Sustainable development goals and the European Cohesion Policy: an application to the autonomous Region of Sardinia
Laura Cavalli (Fondazione Eni Enrico Mattei); Sandro Sanna (Regione Autonoma della Sardegna); Mia Alibegovic (Fondazione Eni Enrico Mattei); Filippo Arras (Regione Autonoma della Sardegna); Gianluca Cocco (Regione Autonoma della Sardegna); Luca Farnia (Fondazione Eni Enrico Mattei); Emanuela Manca (Regione Autonoma della Sardegna); Luisa F. Mulas (Regione Autonoma della Sardegna); Marco Onnis (Regione Autonoma della Sardegna); Sandro Ortu (Regione Autonoma della Sardegna); Ilenia G. Romani (Fondazione Eni Enrico Mattei); Marta Testa (Regione Autonoma della Sardegna)

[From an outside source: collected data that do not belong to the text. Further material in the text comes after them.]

/-- PITH_VERIFY: the landed chunks of one tensor and its replica slice, in the beat of the tensor's last element (R258, R333,
R340); what it reads poisoned is not checked beside (DESIGN CHOICE, log entry 26). -/
def pithVerifyEffect (pt stack : Nat) (d : TensorDesc) (ecc : List EccObs) (s : State) : State :=
  s.onPith pt stack fun r h s =>
    if !elemsDue s pt stack r 1 d (Desc.elems d - 1) (Desc.elems d) then s
    else
      let rd := (s.checkLost pt h).pithReads pt h r (verifyReads s pt d) ecc
      let s := rd.1
      if !rd.2 then s
      else
        let bad := landedFault s pt r d ((List.range d.chunks).map (gradHead s h d)) (gradBlocks s h d) 0
        let dig := replicaSlice s pt h r d
        let s := s.updRun pt fun r => { r with repSlice := (r.repSlice + dig) % mersenne }
        s.checked? pt (s.suspect 0 0) bad

/-! ## Clipping (R263 to R265) -/

/-- Q of a step (R264, R337). -/
def stepQ (r : StepRun) : Word :=
  if r.swNorm then r.normQ
  else match r.lane with
    | some b => rne (laneNorm b)
    | none => 0

/-- CLIP of an image. -/
def imgClip (img : List Byte) : Word :=
  match pithPrograms img with
  | [] => pInf
  | (_, p) :: _ => f32At p 20

/-- The clipping coefficient of Q; none where Q is NaN or infinite. -/
def clipCoef (q clip : Word) : Option Word :=
  if !(ofF32 q).isFin then none
  else
    let r := fRoot q
    some (if fLe r clip then oneF32 else fDiv clip r)

/-- Form the step's coefficient once, with its commit flags (R263, R265, Table 10-6). -/
def State.formCoef (s : State) (pt : Nat) : State :=
  match (s.part pt).working with
  | none => s
  | some r =>
    if r.coef.isSome ∨ r.skip then s
    else
      match clipCoef (stepQ r) (imgClip ((s.part pt).image r)) with
      | none => s.updRun pt fun r => { r with skip := true, flags := r.flags ||| 2 }
      | some c => s.updRun pt fun r =>
        { r with coef := some c, flags := if c = oneF32 then r.flags else r.flags ||| 1 }

/-- PITH_NORM: the coefficient is formed in the beat of a NORM phase (R258, R263). -/
def pithNormEffect (pt : Nat) (s : State) : State :=
  match (s.part pt).working with
  | none => s
  | some r =>
    if (pithPrograms ((s.part pt).image r)).any fun p =>
        (phaseRecs p.2).any fun x => x.op == 2 && x.start == s.offset r then s.formCoef pt
    else s

/-! ## Matrices (R254) -/

abbrev Mat := List (List Word)

/-- Round an FP32 value to BF16. -/
def toBf16 (w : Word) : Ext := decodeN fBF16 (encodeN fBF16 .near (ofF32 w)).1

/-- Chunks of 64 products summed in order. -/
def dotChunks : Nat → List Ext → Word → Word
  | 0, _, acc => acc
  | n + 1, ps, acc => dotChunks n (ps.drop 64) (rne ((ofF32 acc).add (Ext.sum (ps.take 64))))

/-- pith_dot of R254. -/
def pithDot (a b : List Word) : Word :=
  let ps := List.zipWith (fun x y => (toBf16 x).mul (toBf16 y)) a b
  dotChunks (ceilDiv ps.length 64) ps 0

/-- Column j of a matrix. -/
def Mat.colAt (m : Mat) (j : Nat) : List Word := m.map fun r => r.getD j 0

/-- The transpose of a matrix of n columns. -/
def Mat.transpose (m : Mat) (n : Nat) : Mat := (List.range n).map m.colAt

/-- A · B for B of n columns. -/
def Mat.mul (a b : Mat) (n : Nat) : Mat :=
  let bt := b.transpose n
  a.map fun r => bt.map fun c => pithDot r c

/-- Element by element. -/
def Mat.zip (f : Word → Word → Word) (a b : Mat) : Mat := List.zipWith (List.zipWith f) a b
def Mat.each (f : Word → Word) (a : Mat) : Mat := a.map (List.map f)

/-- The identity matrix of n rows times a value. -/
def Mat.diag (n : Nat) (v : Word) : Mat :=
  (List.range n).map fun i => (List.range n).map fun j => if i = j then v else 0

/-- sqrt of the exact sum of squares, which is rounded once. -/
def frobenius (m : Mat) : Word := fRoot (rne (Ext.sum (m.flatten.map fun w => (ofF32 w).mul (ofF32 w))))

/-- A matrix of a stack in row-major order. -/
def matR (s : State) (h a rows cols : Nat) : Mat :=
  let ws := stackWords s h a (rows * cols)
  (List.range rows).map fun i => (ws.drop (i * cols)).take cols

def matW (s : State) (h a : Nat) (m : Mat) : State := stackW s h a (f32Bytes m.flatten)

/-- The decoded gradient with the coefficient applied; a skipped block is zeros (R261, R263). -/
def gradElem (k : RBlock) (coef : Word) (i : Nat) : Word :=
  let g := rne (k.elem i)
  if coef = oneF32 then g else fMul coef g

def gradMat (s : State) (h : Nat) (d : TensorDesc) (coef : Word) : Mat :=
  let ws := (gradBlocks s h d).flatMap fun k => (List.range 32).map fun i => if k.ovf then 0 else gradElem k coef i
  (List.range d.rows).map fun i => (ws.drop (i * d.cols)).take d.cols

/-! ## The work area (R268 to R271; DESIGN CHOICE, log entry 26) -/

/-- Work area of rule 3: X, then the new m. -/
def Desc.workX (d : TensorDesc) : Nat := Desc.itemAddr d 8
def Desc.workM (d : TensorDesc) : Nat := Desc.itemAddr d 8 + 4 * Desc.elems d

/-- Work area of rule 4, matrix i of factor f (0 L, 1 R): S, X and M of two alternating halves, the iteration's
temporary, and the product of this step's gradient. -/
def Desc.factor (d : TensorDesc) (f i : Nat) : Nat :=
  let n := if f = 0 then d.rows else d.cols
  Desc.itemAddr d 8 + (if f = 0 then 0 else 28 * (d.rows * d.rows)) + 4 * (n * n) * i

/-- Where rule 4's u stands. -/
def Desc.workU (d : TensorDesc) : Nat := Desc.itemAddr d 8 + 28 * (d.rows * d.rows + d.cols * d.cols)

/-- Rows of factor f. -/
def Desc.side (d : TensorDesc) (f : Nat) : Nat := if f = 0 then d.rows else d.cols

/-- REFRESH of the tensor has run in this step. -/
def StepRun.hasRefreshed (r : StepRun) (h : Nat) (d : TensorDesc) : Bool := r.refreshed.contains (h, d.stateAddr)

/-- Iterations done, this step's slice included (R270, R271). -/
def progress (r : StepRun) (h : Nat) (d : TensorDesc) (x : THead) : Nat :=
  if r.ph = .running ∧ r.hasRefreshed h d then min d.iters (x.r + d.rslice) else x.r

/-- The half in which the matrices after n iterations stand. -/
def Desc.half (d : TensorDesc) (n : Nat) : Nat := ceilDiv n (max d.rslice 1) % 2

Journal of Urban Ecology, Volume 7, Issue 1, 2021
Paramount to the implementation of the 2030 Agenda and the effective tackling of the 17 sustainable development goals (SDGs) is the cooperation and coordination of the different levels of government—i.e. the supranational, national and local levels. This is due to the very nature of the SDGs, which are multi-dimensional and intended to guide and boost sustainable development at multiple scales. The European Union (EU) demonstrated a full commitment to the Agenda, making sustainable development a top priority. In fact, the five strategic objectives of the EU are modelled on the principles of the 2030 Agenda and the Cohesion Policy, EU’s most transversal policy, is designed to give a direct contribution to the tackling of the 17 SDGs. Introducing a new methodology to evaluate the sustainability of operational programmes co-financed by the EU, the following paper aims to contribute to the building literature around the question of monitoring public investments regarding sustainability criteria. By matching the 169 targets of the 2030 Agenda with the 143 intervention fields of the Cohesion Policy, with specific reference to Sardinia’s European Regional Development Fund and European Social Fund 2014–2020 Regional Operational Programmes, the present work introduces the key features of the model developed and its first results. The model could be of valuable support to policymakers who now have an innovative tool to monitor investments’ coherence with the sustainability standards of the 2030 Agenda.